# Batman: Arkham City - DirectX 11-Version stürzt ab - Workaround empfiehlt DirectX 9-Nutzung



## SebastianThoeing (24. November 2011)

Jetzt ist Deine Meinung zu *Batman: Arkham City - DirectX 11-Version stürzt ab - Workaround empfiehlt DirectX 9-Nutzung* gefragt. 


				Bitte beachtet: Der Kommentarbereich wird gemäß der Forenregeln moderiert.





			Dieser Inhalt steht nur eingeloggten Mitgliedern zur Verfügung.
        

 Zum Artikel: Batman: Arkham City - DirectX 11-Version stürzt ab - Workaround empfiehlt DirectX 9-Nutzung


----------



## sauerlandboy79 (24. November 2011)

Oh oh, kein guter Start zum Release. Wo es doch gerade mit seinen DirectX11-Features doch so geprahlt hat.


----------



## Odin333 (24. November 2011)

sauerlandboy79 schrieb:


> Oh oh, kein guter Start zum Release. Wo es doch gerade mit seinen DirectX11-Features doch so geprahlt hat.


 
Ich finde eher, dass sie damit "geprahlt" haben, dass sie für das PC-Spiel deshalbt so arg länger brauchen, weil sie es qualitativ möglichst gut umsetzten wollten.

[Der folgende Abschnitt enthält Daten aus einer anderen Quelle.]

/-- Settles O33: without its NOPs the run is CLR and the pixels, the pixels alone, or PIXF and the pixels. -/
theorem machineRunsPack : Obligations.MachineRunsPack := by
  intro s ps is form
  have packs : PackRun s.cfg ps (runPorts (is.map Ports.ofInstr) (s.presenting is)) := by
    apply packRun_of_without_nops
    obtain clr | ⟨pixels, hcnt, hacc⟩ | ⟨p, rest, rfl, pixf⟩ := form
    · rw [clr]
      exact packRun_clr_pix (s.presenting is) ps
    · rw [pixels]
      exact packRun_pix (s := s.presenting is) (holdsCodes_nil hcnt hacc) ps
    · rw [pixf]
      exact packRun_pixf_pix (s.presenting is) p rest
  have count := packs.held.count
  rw [codes_length, trailing_length] at count
  exact ⟨_, _, runInput_eq_runPorts _, packs.bytes, packs.shown, count.symm, packs.held.aligned⟩

end Sys2Proof.Machine

/-! SUPPORT and PROOFS. The reference functions `pack`, `quantize` and `unpack` (R110 to R115). -/

namespace Sys2Proof.Machine

theorem pack_length (cfg : Config) (ps : List Rgb) : (pack cfg ps).length = ps.length / 4 := by
  rw [pack, packCodes_length, codes_length]

/-- Byte `j` is the packing of codes `4j` to `4j+3` (R111). -/
theorem getElem?_packCodes {cs : List Code} {j : Nat} {c0 c1 c2 c3 : Code} (h0 : cs[4 * j]? = some c0)
    (h1 : cs[4 * j + 1]? = some c1) (h2 : cs[4 * j + 2]? = some c2) (h3 : cs[4 * j + 3]? = some c3) :
    (packCodes cs)[j]? = some (packByte c0 c1 c2 c3) := by
  induction cs using packCodes.induct generalizing j with
  | case1 d0 d1 d2 d3 cs ih =>
    cases j with
    | zero =>
      cases h0; cases h1; cases h2; cases h3
      rfl
    | succ j => exact ih h0 h1 h2 h3
  | case2 cs few =>
    have short := length_lt_four_of_no_group few
    obtain ⟨within, -⟩ := List.getElem?_eq_some_iff.mp h3
    omega

/-- Complete groups are packed apart from what follows them (R113). -/
theorem packCodes_append {cs : List Code} (groups : 4 ∣ cs.length) (ds : List Code) :
    packCodes (cs ++ ds) = packCodes cs ++ packCodes ds := by
  induction cs using packCodes.induct with
  | case1 c0 c1 c2 c3 cs ih =>
    have rest : 4 ∣ cs.length := (Nat.dvd_add_left (dvd_refl 4)).mp groups
    simp only [List.cons_append, packCodes, ih rest]
  | case2 cs few =>
    have empty : cs.length = 0 := Nat.eq_zero_of_dvd_of_lt groups (length_lt_four_of_no_group few)
    rw [List.eq_nil_of_length_eq_zero empty]
    rfl

/-- The pairs of a packed byte are among the codes packed (R111). -/
theorem mem_of_mem_unpackByte {cs : List Code} {v : Byte} (hv : v ∈ packCodes cs) {c : Code} (hc : c ∈ unpackByte v) :
    c ∈ cs := by
  have among : c ∈ (packCodes cs).flatMap unpackByte := List.mem_flatMap.mpr ⟨v, hv, hc⟩
  rw [flatMap_unpackByte_packCodes] at among
  exact List.mem_of_mem_take among

/-- Four equal codes make the byte `0x55 * c` (R113). -/
theorem packByte_same (c : Code) : packByte c c c c = 0x55#8 * c.setWidth 8 := by
  revert c
  decide

/-- Equal codes make equal bytes (R113). -/
theorem eq_of_mem_packCodes {cs : List Code} {c : Code} (same : ∀ e ∈ cs, e = c) {v : Byte} (hv : v ∈ packCodes cs) :
    v = 0x55#8 * c.setWidth 8 := by
  have pairs : ∀ e ∈ unpackByte v, e = c := fun e he => same e (mem_of_mem_unpackByte hv he)
  obtain ⟨h3, h2, h1, h0⟩ : pairOf v 3 = c ∧ pairOf v 2 = c ∧ pairOf v 1 = c ∧ pairOf v 0 = c := by
    simpa [unpackByte] using pairs
  rw [← packByte_pairOf v, h3, h2, h1, h0, packByte_same]

/-- Settles O39: the length and each byte are those of the packed codes. -/
theorem packByIndex : Obligations.PackByIndex := by
  refine fun cfg ps => ⟨pack_length cfg ps, rfl, fun j p0 p1 p2 p3 h0 h1 h2 h3 => ?_⟩
  have code {i : Nat} {p : Rgb} (h : ps[i]? = some p) : (codes cfg ps)[i]? = some (nearest cfg p) := by
    rw [codes, List.getElem?_map, h]
    rfl
  exact getElem?_packCodes (code h0) (code h1) (code h2) (code h3)

/-- Settles O40: complete groups are packed apart, and the pairs of each byte are codes of the stream. -/
theorem packIsLocal : Obligations.PackIsLocal := by
  refine ⟨fun cfg ps qs groups => ?_, fun cfg ps c same v hv => ?_, fun cfg ps groups => ?_, fun cfg ps frame => ?_⟩
  · rw [pack, codes, List.map_append]
    exact packCodes_append (codes_length cfg ps ▸ groups) _
  · exact eq_of_mem_packCodes (List.forall_mem_map.mpr same) hv
  · rw [pack_length, Nat.mul_div_cancel' groups]
  · rw [pack_length, frame]

/-- Quantizing takes each pixel to its code and back to a colour (R110). -/
theorem quantize_eq_map_codes (cfg : Config) (ps : List Rgb) :
    quantize cfg ps = (codes cfg ps).map (paletteColorOf cfg) := by
  rw [codes, List.map_map]
  rfl

section
variable {cfg : Config} (distinct : cfg.Distinct)
include distinct

/-- A palette colour has the code that names it (R54, R78). -/
theorem nearest_paletteColorOf (c : Code) : nearest cfg (paletteColorOf cfg c) = c :=
  (nearest_palRgb distinct c.toFin).trans (palCode_toFin cfg c)

/-- Quantizing keeps the codes (R110). -/
theorem codes_quantize (ps : List Rgb) : codes cfg (quantize cfg ps) = codes cfg ps := by
  rw [quantize_eq_map_codes, codes_map_paletteColorOf distinct]

theorem quantize_quantize (ps : List Rgb) : quantize cfg (quantize cfg ps) = quantize cfg ps := by
  rw [quantize_eq_map_codes cfg (quantize cfg ps), codes_quantize distinct, quantize_eq_map_codes]

end

/-- Settles O41: a palette colour keeps its code, so quantizing keeps the codes and with them the colours. -/
theorem quantizeTwiceIsOnce : Obligations.QuantizeTwiceIsOnce :=
  fun _ distinct => ⟨nearest_paletteColorOf distinct, fun ps => ⟨codes_quantize distinct ps, quantize_quantize distinct ps⟩⟩

/-- Unpacking what was packed gives the quantized pixels of the complete groups (R115). -/
theorem unpack_pack (cfg : Config) (ps : List Rgb) :
    unpack cfg (pack cfg ps) = (quantize cfg ps).take (4 * (ps.length / 4)) := by
  rw [unpack, pack, flatMap_unpackByte_packCodes, codes_length, List.map_take, quantize_eq_map_codes]

/-- With no trailing group nothing is dropped (R115). -/
theorem unpack_pack_of_dvd (cfg : Config) {ps : List Rgb} (groups : 4 ∣ ps.length) :
    unpack cfg (pack cfg ps) = quantize cfg ps := by
  have len : (quantize cfg ps).length = ps.length := List.length_map _
  rw [unpack_pack, Nat.mul_div_cancel' groups, ← len, List.take_length]

/-- Packing the pairs of bytes gives the bytes (R95, R115). -/
theorem packCodes_flatMap_unpackByte (bs : List Byte) : packCodes (bs.flatMap unpackByte) = bs := by
  induction bs with
  | nil => rfl
  | cons b bs ih =>
    rw [List.flatMap_cons, packCodes_append (dvd_refl 4), ih, unpackByte, packCodes, packByte_pairOf]
    rfl

/-- Settles O43: the pairs of the packed bytes are the codes of the complete groups, whose colours keep them. -/
theorem unpackOfPackIsQuantize : Obligations.UnpackOfPackIsQuantize := by
  refine ⟨fun cfg ps groups => unpack_pack_of_dvd cfg groups, fun cfg ps distinct groups => ?_, unpack_pack,
    fun cfg bs distinct => ?_⟩
  · rw [pack, codes_quantize distinct, ← pack, unpack_pack_of_dvd cfg groups]
  · rw [pack, unpack, codes_map_paletteColorOf distinct, packCodes_flatMap_unpackByte]

end Sys2Proof.Machine

/-! SUPPORT and PROOF. Every operation, step and run completes (R130). -/

namespace Sys2Proof.Machine

theorem step_ne_fault (s : State) (f : Fault) : step s ≠ .fault f := by
  match hi : s.input with
  | [] => simp [step_of_no_input hi]
  | p :: rest => simp [step_of_input hi]

/-- A run of everything presented leaves nothing presented (R42, R160). -/
theorem runPorts_input {ps : List Ports} {s : State} (h : s.input = ps) : (runPorts ps s).1.input = [] := by
  induction ps generalizing s with
  | nil => exact h
  | cons p ps ih => exact ih (afterPorts_input p ps s)

theorem runIsSafe (s : State) : RunIsSafe s := ⟨_, _, runInput_eq_runPorts s, runPorts_input rfl⟩
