-- ==== Sys2Proof/Tests/Slice0.lean ====
section
/-! SUPPORT. Tests of the model on values taken from the spec (95_test_vectors.md sections 1 and 2 unless another place is
named), and a witness for the hypotheses of every statement that has some. -/

namespace Sys2Proof.Machine.Tests

/-- A state in which requester `r` alone has one request pending. -/
def one (r : Nat) (q : Request) : State := { State.reset with pending := [⟨r, q, 0⟩] }

/-- What was read of the responses delivered, if the outcome is a next state. -/
def reads : Host.Outcome State Fault Refusal → List Answer
  | .next s => s.delivered.map (fun d => d.response.read)
  | .fault _ => []
  | .refused _ => []

/-- What one step answers to a request. -/
def answered (q : Request) : List Answer := reads (step (one 7 q))

/-! ### WellFormed: an ill-formed term for each check -/

theorem test_rdivpot_negative_exponent_ill_formed : Instr.wellFormed (.rdivpot 8 (-1)) = false := by decide
theorem test_srmulpot_minus_32_ill_formed : Instr.wellFormed (.srmulpot 8 (-32)) = false := by decide
theorem test_expn_format_30_ill_formed : Instr.wellFormed (.expn 0 30) = false := by decide
theorem test_expn_format_minus_1_ill_formed : Instr.wellFormed (.expn 0 (-1)) = false := by decide
theorem test_limits_well_formed : Instr.wellFormed (.rdivpot 8 31) ∧ Instr.wellFormed (.srmulpot 8 (-31)) ∧
    Instr.wellFormed (.expn 0 29) := by decide

/-! ### Decoding: a word of every command written out from R41 and R43, `rrrrrr iiiiii oooo` -/

theorem test_decode_maskz : decode ⟨0b0000000000000000, 7, 1, 2⟩ = .ok (.maskz 7) := by decide
theorem test_decode_masknz : decode ⟨0b0000000000000001, 7, 1, 2⟩ = .ok (.masknz 7) := by decide
theorem test_decode_sel : decode ⟨0b0000000000000010, 7, 1, 2⟩ = .ok (.sel 7 1 2) := by decide
theorem test_decode_rdivpot : decode ⟨0b0000000111110011, 7, 1, 2⟩ = .ok (.rdivpot 7 31) := by decide
theorem test_decode_srmulpot : decode ⟨0b0000001000010100, 7, 1, 2⟩ = .ok (.srmulpot 7 (-31)) := by decide
theorem test_decode_rhsum : decode ⟨0b0000000000000101, 7, 1, 2⟩ = .ok (.rhsum 7 1) := by decide
theorem test_decode_fpmul : decode ⟨0b0000000000000110, 7, 1, 2⟩ = .ok (.fpmul 7 1) := by decide
theorem test_decode_expr : decode ⟨0b0000000000000111, 7, 1, 2⟩ = .ok (.expr 7) := by decide
theorem test_decode_expn : decode ⟨0b0000000001011000, 7, 1, 2⟩ = .ok (.expn 7 5) := by decide
theorem test_decode_rcp1px : decode ⟨0b0000000000001001, 7, 1, 2⟩ = .ok (.rcp1px 7) := by decide
/-- Section 2.9: a reserved bit, a reserved opcode, an immediate where there must be none. -/
theorem test_decode_rejects : decode ⟨0x8006, 0, 0, 0⟩ = .error .reservedBitSet ∧
    decode ⟨0x000F, 0, 0, 0⟩ = .error .reservedOpcode ∧ decode ⟨0x03F0, 0, 0, 0⟩ = .error .immediateNotZero := by decide
theorem test_decodeTableWord : decodeTableWord 16 0x0014 = some (.srmulpot 0 1) ∧ decodeTableWord 16 0x000A = none := by
  decide

/-! ### One step of each command -/

/-- Unread operand fields hold stale values. -/
theorem test_maskz_zero : answered ⟨0x0000, 0, 0x11111111, 0x22222222⟩ = [.ok 0xFFFFFFFF] := by decide
theorem test_maskz_min : answered ⟨0x0000, 0x80000000, 0, 0⟩ = [.ok 0] := by decide
theorem test_masknz_minus_5 : answered ⟨0x0001, 0xFFFFFFFB, 0, 0⟩ = [.ok 0xFFFFFFFF] := by decide
theorem test_masknz_zero : answered ⟨0x0001, 0, 0, 0⟩ = [.ok 0] := by decide
theorem test_sel_mixed : answered ⟨0x0002, 0xFFFF0000, 0x12345678, 0x9ABCDEF0⟩ = [.ok 0x1234DEF0] := by decide
theorem test_sel_sign : answered ⟨0x0002, 0x80000000, 0x80000000, 0x7FFFFFFF⟩ = [.ok 0xFFFFFFFF] := by decide
theorem test_rdivpot_negative_tie : answered ⟨0x0033, -12, 0, 0⟩ = [.ok (-2)] := by decide
theorem test_rdivpot_31 : answered ⟨0x01F3, -1073741823, 0, 0⟩ = [.ok 0] := by decide
theorem test_srmulpot_saturates : answered ⟨0x0014, 1073741824, 0, 0⟩ = [.ok 0x7FFFFFFF] := by decide
theorem test_srmulpot_negative_exponent : answered ⟨0x03E4, -7, 0, 0⟩ = [.ok (-2)] := by decide
theorem test_rhsum_wide_sum : answered ⟨0x0005, 0x7FFFFFFF, 0x7FFFFFFF, 0⟩ = [.ok 0x7FFFFFFF] := by decide
theorem test_rhsum_negative_tie : answered ⟨0x0005, 3, -4, 0⟩ = [.ok (-1)] := by decide
theorem test_fpmul_saturating_pair : answered ⟨0x0006, 0x80000000, 0x80000000, 0⟩ = [.ok 0x7FFFFFFF] := by decide
theorem test_fpmul_negative_tie : answered ⟨0x0006, -3, 1073741824, 0⟩ = [.ok (-1)] := by decide
theorem test_expr_example : answered ⟨0x0007, -400000000, 0, 0⟩ = [.ok 1782527415] := by decide
theorem test_expr_zero_faults : answered ⟨0x0007, 0, 0, 0⟩ = [.fault .outOfDomain] := by decide
/-- The order of the ladder's rungs, C7. -/
theorem test_expn_ladder_order : answered ⟨0x0058, -558538332, 0, 0⟩ = [.ok 521619] := by decide
/-- Through the clamp, X11. -/
theorem test_expn_clamp : answered ⟨0x0068, -1073741825, 0, 0⟩ = [.ok 0] := by decide
theorem test_rcp1px_example : answered ⟨0x0009, 1073741824, 0, 0⟩ = [.ok 1431655762] := by decide
theorem test_rcp1px_max : answered ⟨0x0009, 0x7FFFFFFF, 0, 0⟩ = [.ok 1073741820] := by decide
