-- ==== Sys2Proof/WellFormed.lean ====
section
/-! DEFINITION. Which terms of `Instr` are commands of the hardware. -/

namespace Sys2Proof

/-- A command is well formed when its constructor and the opcode it carries agree: `illegalHigh` stands for the
opcodes with bit 3 set (the table's row with match 0x8 and mask 0x8, R89). Every other constructor fixes its
opcode, and every value of its fields is legal (R81 to R84), so nothing else is checked: the block ignores
non-zero reserved and unused fields, and so does this model (assumption 3). -/
def WellFormed : Instr → Bool
  | .init _ _ _ => true
  | .capture _ _ _ => true
  | .getrev _ _ _ => true
  | .rdreg _ _ _ => true
  | .wrreg _ _ _ => true
  | .reset _ _ _ => true
  | .illegalZero _ _ _ => true
  | .illegalSeven _ _ _ => true
  | .illegalHigh op _ _ _ => op.getLsbD 3

end Sys2Proof
end

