/-- The state in EXP_OPEN of a CAPTURE that was in PU_DRIVE: powered up. -/
def poweredUp (s : State) : State := waited .expOpen s.schedule (puDrive s)

/-- The state in RD_LOCK_WAIT of a CAPTURE that was in PU_DRIVE: the frame exposed, the ADC settled, the lock
requested. -/
def lockRequested (s : State) : State := rdLock (settled (exposed (poweredUp s)))

/-- From PU_DRIVE a CAPTURE with DATA_RDY 1 powers up, exposes and requests the lock (R105, R131 to R141). -/
theorem coreRuns_lockRequested (hr : s.rst = false) (hf : s.fsm = .puDrive) (hop : s.cmdOp = 0x2#4)
    (hrdy : s.dataRdy = true) :
    CoreRuns (Config.cycPerUs * (max s.cmdE.toNat 1 + 15) + 11) s (lockRequested s) := by
  have hdrive : CoreRuns 1 s (puDrive s) :=
    CoreRuns.of_step fun turns => coreStep_puDrive (s := withTurns turns s) hr hf
  have hsucc : waitSuccessor (puDrive s).cmdOp .puWait = some .expOpen := by
    rw [show (puDrive s).cmdOp = 0x2#4 from hop]
    rfl
  have hwait : Waiting .expOpen (puDrive s) := ⟨hr, hsucc, fun _ => rfl⟩
  have hpower : CoreRuns (1 + (12 * Config.cycPerUs + 1)) s (poweredUp s) :=
    hdrive.trans (hwait.coreRuns (cyclesLeft_full 12))
  have hexpose := coreRuns_exposed (s := poweredUp s) hr rfl hrdy
  have hpreamble := coreRuns_preamble (s := exposed (poweredUp s)) hr rfl
  have hcount : 1 + (12 * Config.cycPerUs + 1) + (max s.cmdE.toNat 1 * Config.cycPerUs + 4) +
      (3 * Config.cycPerUs + 5) = Config.cycPerUs * (max s.cmdE.toNat 1 + 15) + 11 := by
    rw [Nat.mul_add, Nat.mul_comm Config.cycPerUs (max _ _)]
    omega
  exact hcount ▸ (hpower.trans hexpose).trans hpreamble

/-- The state before the first pair of a CAPTURE that was in RD_LOCK_WAIT: the lock granted. -/
def lockGranted (s : State) : State := goto .pxCsLo { s with lockGnt := true }

/-- ARBITER grants the requested lock, and RD_LOCK_WAIT goes on (R48, R142). -/
theorem run_lockGranted (turns : List Turn) (hr : s.rst = false) (hf : s.fsm = .rdLockWait) (hreq : s.lockReq = true)
    (hgnt : s.lockGnt = false) :
    run 2 (withTurns (.env .grant :: .core :: turns) s) = .next (withTurns turns (lockGranted s)) := by
  have hgrant : step (withTurns (.env .grant :: .core :: turns) s) =
      .next (withTurns (.core :: turns) { s with lockGnt := true }) := by
    rw [step_env rfl, envStep, arbiterGrant]
    simp [withTurns, hreq, hgnt]
  have hgo : CoreRuns 1 { s with lockGnt := true } (lockGranted s) :=
    CoreRuns.of_exec hr (by simp [hf]) fun later =>
      exec_rdLockWait (s := withTurns later { s with lockGnt := true }) _ hf
  rw [run_step hgrant]
  exact hgo.run_turns (s := withTurns (.core :: turns) { s with lockGnt := true }) rfl

/-- The state at the end of a CAPTURE that was in RD_UNLOCK. -/
def captureEnded (s : State) : State := present (pwrDown (rdUnlock s))

@[simp] theorem captureEnded_pixbuf (s : State) : (captureEnded s).pixbuf = s.pixbuf := rfl

/-- RD_UNLOCK, PWR_DOWN and RESPOND, no turns being left (R108, R111, R157). -/
theorem run_captureEnded (hr : s.rst = false) (hf : s.fsm = .rdUnlock) (hturns : s.schedule = []) :
    run 3 s = .next (captureEnded s) := by
  have hunlock : CoreRuns 1 s (rdUnlock s) := CoreRuns.of_stateRule hr hf (by decide) fun _ => rfl
  have hdown : CoreRuns 1 (rdUnlock s) (pwrDown (rdUnlock s)) :=
    CoreRuns.of_stateRule (f := .pwrDown) hr rfl (by decide) fun _ => rfl
  have hrespond : CoreRuns 1 (pwrDown (rdUnlock s)) (captureEnded s) :=
    CoreRuns.of_stateRule (f := .respond) hr rfl (by decide) fun _ => rfl
  rw [((hunlock.trans hdown).trans hrespond).run_empty hturns, withTurns_self (s := captureEnded s) hturns]

/-- The state of a posted CAPTURE before its first pair. -/
def loopEntered (i : Instr) (turns : List Turn) (s : State) : State :=
  withTurns turns (lockGranted (lockRequested (accepted i s)))

/-- The state in RD_UNLOCK of a posted CAPTURE, its last pair committed and no turns left. -/
def readOut (i : Instr) (bytes : Nat → Byte) (s : State) : State :=
  pairCommitted (byteStream s.pbRxq bytes) 1027 s.pbRxq.length [] (loopEntered i (readoutTurns bytes 0 1028) s)

/-- A CAPTURE from its acceptance to its response (R130, R201). -/
theorem run_capture {bytes : Nat → Byte} (hi : s.fsm = .idle) (hr : s.rst = false) (hv : s.cmdValid = true)
    (hen : s.pbEn = true) (hth : s.pbRxth = true) (hrdy : s.dataRdy = true) (hgnt : s.lockGnt = false)
    (hd : decode s.cmdWord = .capture a v e)
    (hturns : s.schedule = coreTurns (Config.cycPerUs * (max e.toNat 1 + 15) + 12) ++
      (.env .grant :: .core :: readoutTurns bytes 0 1028)) :
    run (8240 + Config.cycPerUs * (max e.toNat 1 + 15) + 2057) s =
      .next (captureEnded (readOut (.capture a v e) bytes s)) := by
  have haccept := CoreRuns.of_accept_capture hr hi hv hen hth hd
  have hrequest := coreRuns_lockRequested (s := accepted (.capture a v e) s) hr rfl rfl hrdy
  have hcore : CoreRuns (Config.cycPerUs * (max e.toNat 1 + 15) + 12) s (lockRequested (accepted (.capture a v e) s)) :=
    Nat.add_comm 1 _ ▸ haccept.trans hrequest
  have hgrant := run_lockGranted (s := lockRequested (accepted (.capture a v e) s)) (readoutTurns bytes 0 1028) hr rfl
    rfl hgnt
  have hloop : run 10280 (loopEntered (.capture a v e) (readoutTurns bytes 0 1028) s) =
      .next (readOut (.capture a v e) bytes s) :=
    run_pairCommitted (k := 1027) (n := 0) (rest := []) (by decide) ⟨hr, rfl, rfl, rfl, hen, hth⟩
      (List.append_nil _).symm
  have hend := run_captureEnded (s := readOut (.capture a v e) bytes s) hr rfl rfl
  have hcount : 8240 + Config.cycPerUs * (max e.toNat 1 + 15) + 2057 =
      Config.cycPerUs * (max e.toNat 1 + 15) + 12 + (2 + (10280 + 3)) := by omega
  rw [hcount, run_add (hcore.run_turns hturns), run_add hgrant]
  exact (run_add hloop).trans hend

end Sys2Proof.Machine
end

section
/-! PROOFS. The statement about a whole CAPTURE. -/

namespace Sys2Proof.Proofs

open Sys2Proof.Machine Sys2Proof.Safety

/-- Settles O34: the run is that of `run_capture`, and the words are those of the readout loop. -/
theorem captureRunsToResponse : Obligations.CaptureRunsToResponse := by
  intro s a v e bytes hi hr hv hen hth hrdy hgnt hd h hturns stream
  rw [List.append_assoc, List.append_assoc] at hturns
  refine ⟨_, run_capture hi hr hv hen hth hrdy hgnt hd hturns, ?_, fun i hlt => ?_, fun i hle => ?_⟩
  · have hlast := pairCommitted_last (byteStream s.pbRxq bytes) s.pbRxq.length []
      (loopEntered (.capture a v e) (readoutTurns bytes 0 1028) s)
    refine (congrArg captureEnded hlast).trans ?_
    rw [hi]
    rfl
  · rw [captureEnded_pixbuf]
    exact read_pairCommitted_of_lt (k := 1027) (by omega) ..
  · rw [captureEnded_pixbuf]
    exact read_pairCommitted_of_le (k := 1027) (by omega) ..

end Sys2Proof.Proofs
end

section
/-! PROOFS. The statement about a core step under reset. -/

namespace Sys2Proof.Proofs

open Sys2Proof.Machine

/-- Settles O9: the step is `resetCore`, which agrees with the stated state field by field. The value of `cbLate` is the
model's record of a request the reset takes out of the mailbox (R183; assumption 6). -/
theorem resetStepSetsCoreRegisters : Obligations.ResetStepSetsCoreRegisters := by
  intro s hr
  exact ⟨s.cbLate || s.cbReq, coreStep_rst hr⟩

end Sys2Proof.Proofs
end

Tja, hat nicht ganz funktioniert.


----------



## Phone83 (24. November 2011)

dx9 ichg glaube nicht dann werd ich es nicht zocken... so viel länger für öh NICHTS


----------



## weisauchnicht (24. November 2011)

Das sollte aber einen heftigen Punktabzug bei der Technik bekommen! Ich glaub die Entwickler drehen alle am Rad in letzter Zeit!


----------



## Chr0nos (24. November 2011)

Fail...schade dass es inzwischen richtig selten geworden is, dass ein Spiel bei Release ohne Probleme läuft


----------



## leckmuschel (24. November 2011)

lieber auf indieentwickler setzen, sie fördern damit sie groß werden, wer das geld der pcler nicht braucht, hats auch nicht verdient.
blizzard ist das beste beispiel, wie man mit dem pc leben kann. schon komisch oder ?
ja, auch wegen wow, aber es ist ein PC spiel !


----------



## Phone83 (24. November 2011)

jo und vorallem stell ich mir die frage was die da machen?
eins von 7 teams sagt "hey wir machen tolle dx 11 effekte reinaber wenn es nicht läuft egal gibt  ja noch 6 andere teams im haus die die fehler beheben".
team 2 und 3 geht es voll am arsch vorbei team 4 denkt sich oh ja das ruckelt aber derbe aber das haben die bestimmt von team 1 und 5-6 auch schon gesehen und werden es beheben! team 7 spielte es 1 monat und denkte sich hmm unsere rechner sind bestimmt zu schlecht daher ruckelt das so ok wir hauen es raus super gemacht leute.
anders kann ich mir sowas nicht vorstellen...-.-

ICH HABE DOCH EIN PRODUKT WELCHES ICH SELBST FÜR GUT BEFINDEN MUSS UM MES ANDEREN FÜR GUT VERKAUFEN ZU KÖNNEN IHR SPACKEN. zum glück hab ich das game gratis bekommen...


----------



## Phone83 (24. November 2011)

leckmuschel schrieb:


> lieber auf indieentwickler setzen, sie fördern damit sie groß werden, wer das geld der pcler nicht braucht, hats auch nicht verdient.
> blizzard ist das beste beispiel, wie man mit dem pc leben kann. schon komisch oder ?
> ja, auch wegen wow, aber es ist ein PC spiel !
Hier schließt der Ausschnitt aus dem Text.